Action for M.E. has told the National Institute for Health and Care Excellence (NICE) that the guideline CFS/M.E.: diagnosis and management must be reviewed in full and updated.

NICE have proposed not updating the guideline, which recommends that patients are offered CBT and GET, based on their surveillance review of evidence published since 2007.

Our response to their consultation states:

  • there is not a conclusive evidence base for treatments for M.E., including those recommended in the guideline, such as cognitive behaviour therapy (CBT) and/or graded exercise therapy (GET).
  • the current evidence base has led major international health agencies, including the Centers for Disease Control and Prevention in the US, to alter their guidance regarding CBT and GET.
  • NICE has an ethical obligation to present a full, accurate and balanced picture of current international clinical practice when it comes to managing and treating M.E.

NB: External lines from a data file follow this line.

/-- The common head of the element loads and stores: a type that the word names and the form does not take, VABSENT, the
type, the destination's group, the checks of the form, REGERR of sources (R75, R77, R339). -/
def vecHead (i : Instr) (ty : Option Ty) (vd : VReg) (xs : List XReg) (mk : Option MReg)
    (srcs : Ty → List (VReg × Nat)) (takes : Ty → Bool) (ok : Thread → Ty → Bool) (s : State) (k : Ty → State → Out) :
    Out :=
  if !ty.all takes then illegalWord i s
  else guardVA s fun s =>
    match s.me.memTy ty with
    | none => illegalWord i s
    | some t =>
      if !takes t || !s.me.regOk vd s.me.ew || !ok s.me t then illegalWord i s
      else
        guardRegs (vrest ++ xsrc xs ++ s.me.maskSrc mk) s fun s =>
          guardVec ((srcs t).map fun o => (o.1, o.2, s.me.vl)) (elemReads mk (srcs t)) s fun s => k t s

/-- A load: vdirty at issue (R33), the charge (R16), the loop (R123). -/
def loadLoop (t : Ty) (ord : VOrder) (vd : VReg) (mk : Option MReg) (addr : State → ElemAddr) (s : State) : Out :=
  let a := addr s
  let s := (s.modMe fun th => th.dirty vd th.ew).chargeVec s.me.ew
  restartable ord s.me.vl (fun th n => th.todo mk n) (loadElem t vd a) id s

/-- A store, R123 to R125. The elements of the unit form are contiguous: those of one line form one write (R226). -/
def storeLoop (t : Ty) (ord : VOrder) (unit : Bool) (vd : VReg) (mk : Option MReg) (addr : State → ElemAddr) (s : State) :
    Out :=
  let a := addr s
  let o := orderOf ord s
  let s := s.bump.chargeVec s.me.ew
  restartable ord s.me.vl (fun th n => th.todo mk n) (storeElem t vd o (if unit then s.stamp else 0) a) id s

/-- `VLD`, R122 and R123. -/
def execVld (ty : Option Ty) (ord : VOrder) (vd : VReg) (a : XReg) (imm : Word) (mk : Option MReg) (s : State) :
    Host.Outcome State Fault Refusal :=
  finishCtl 16 (vecHead (.vld ty ord vd a imm mk) ty vd [a] mk (fun _ => []) (fun _ => true) (fun _ _ => true) s
    fun t s => loadLoop t ord vd mk (fun s => unitAddr (s.ea a imm) t) s)

/-- `VLDS`, R122. -/
def execVlds (ty : Option Ty) (ord : VOrder) (vd : VReg) (a b : XReg) (imm : Word) (mk : Option MReg) (s : State) :
    Host.Outcome State Fault Refusal :=
  finishCtl 16 (vecHead (.vlds ty ord vd a b imm mk) ty vd [a, b] mk (fun _ => []) multiForm (fun _ _ => true) s
    fun t s => loadLoop t ord vd mk (fun s => strideAddr (s.ea a imm) (s.me.rx b)) s)

/-- The index group of `VLDX`, `VSTX` and `VAMO` is legal, R122. -/
def indexOk (vb : VReg) (iw : BitVec 2) (th : Thread) (t : Ty) : Bool :=
  match indexWidth t.width iw with
    | some u => th.regOk vb u
    | none => false

/-- Width of the index group, as the checks have passed it. -/
def idxW (t : Ty) (iw : BitVec 2) : Nat := (indexWidth t.width iw).getD 64

/-- `VLDX`, R122. -/
def execVldx (ty : Option Ty) (ord : VOrder) (vd : VReg) (a : XReg) (vb : VReg) (sh : BitVec 3) (iw : BitVec 2)
    (imm : Word) (mk : Option MReg) (s : State) : Host.Outcome State Fault Refusal :=
  finishCtl 16 (vecHead (.vldx ty ord vd a vb sh iw imm mk) ty vd [a] mk (fun t => [(vb, idxW t iw)])
    multiForm (fun th t => indexOk vb iw th t && !th.meet vd th.ew vb (idxW t iw)) s fun t s =>
      loadLoop t ord vd mk (fun s => indexAddr s.me (s.ea a imm) vb (idxW t iw) sh.toNat) s)

/-- `VST`, R122. -/
def execVst (ty : Option Ty) (ord : VOrder) (vd : VReg) (a : XReg) (imm : Word) (mk : Option MReg) (s : State) :
    Host.Outcome State Fault Refusal :=
  finishCtl 16 (vecHead (.vst ty ord vd a imm mk) ty vd [a] mk (fun t => [(vd, t.width)]) (fun _ => true)
    (fun _ _ => true) s fun t s => storeLoop t ord true vd mk (fun s => unitAddr (s.ea a imm) t) s)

This decision would have serious implications for patients’ access to medical care. Retaining the 2007 guideline would mean that:

  • clinicians would not be informed of the inconclusive and disputed nature of the evidence on the effectiveness of CBT and GET
  • therefore patients will not have equal access to other healthcare that could benefit their health, such as pharmacological treatments or other symptom management approaches.

As part of its consultation, NICE asked for feedback on a proposal to remove the NICE guideline from its static list, and review it at more frequent two-year intervals. Action for M.E. support this decision, given that current and upcoming research may impact on NICE recommendations in the near future. Examples include ongoing research into an antiviral, valganciclovir, as well as a current phase-III trial into the immunosuppressant Rituximab.

As well as sending our own response, Action for M.E. collaborated with the Countess of Mar and other M.E. organisations as part of Forward M.E. to submit an agreed joint response. This highlights the ethical duty of NICE to respect patient choice and to ensure patients have access to biological medical care.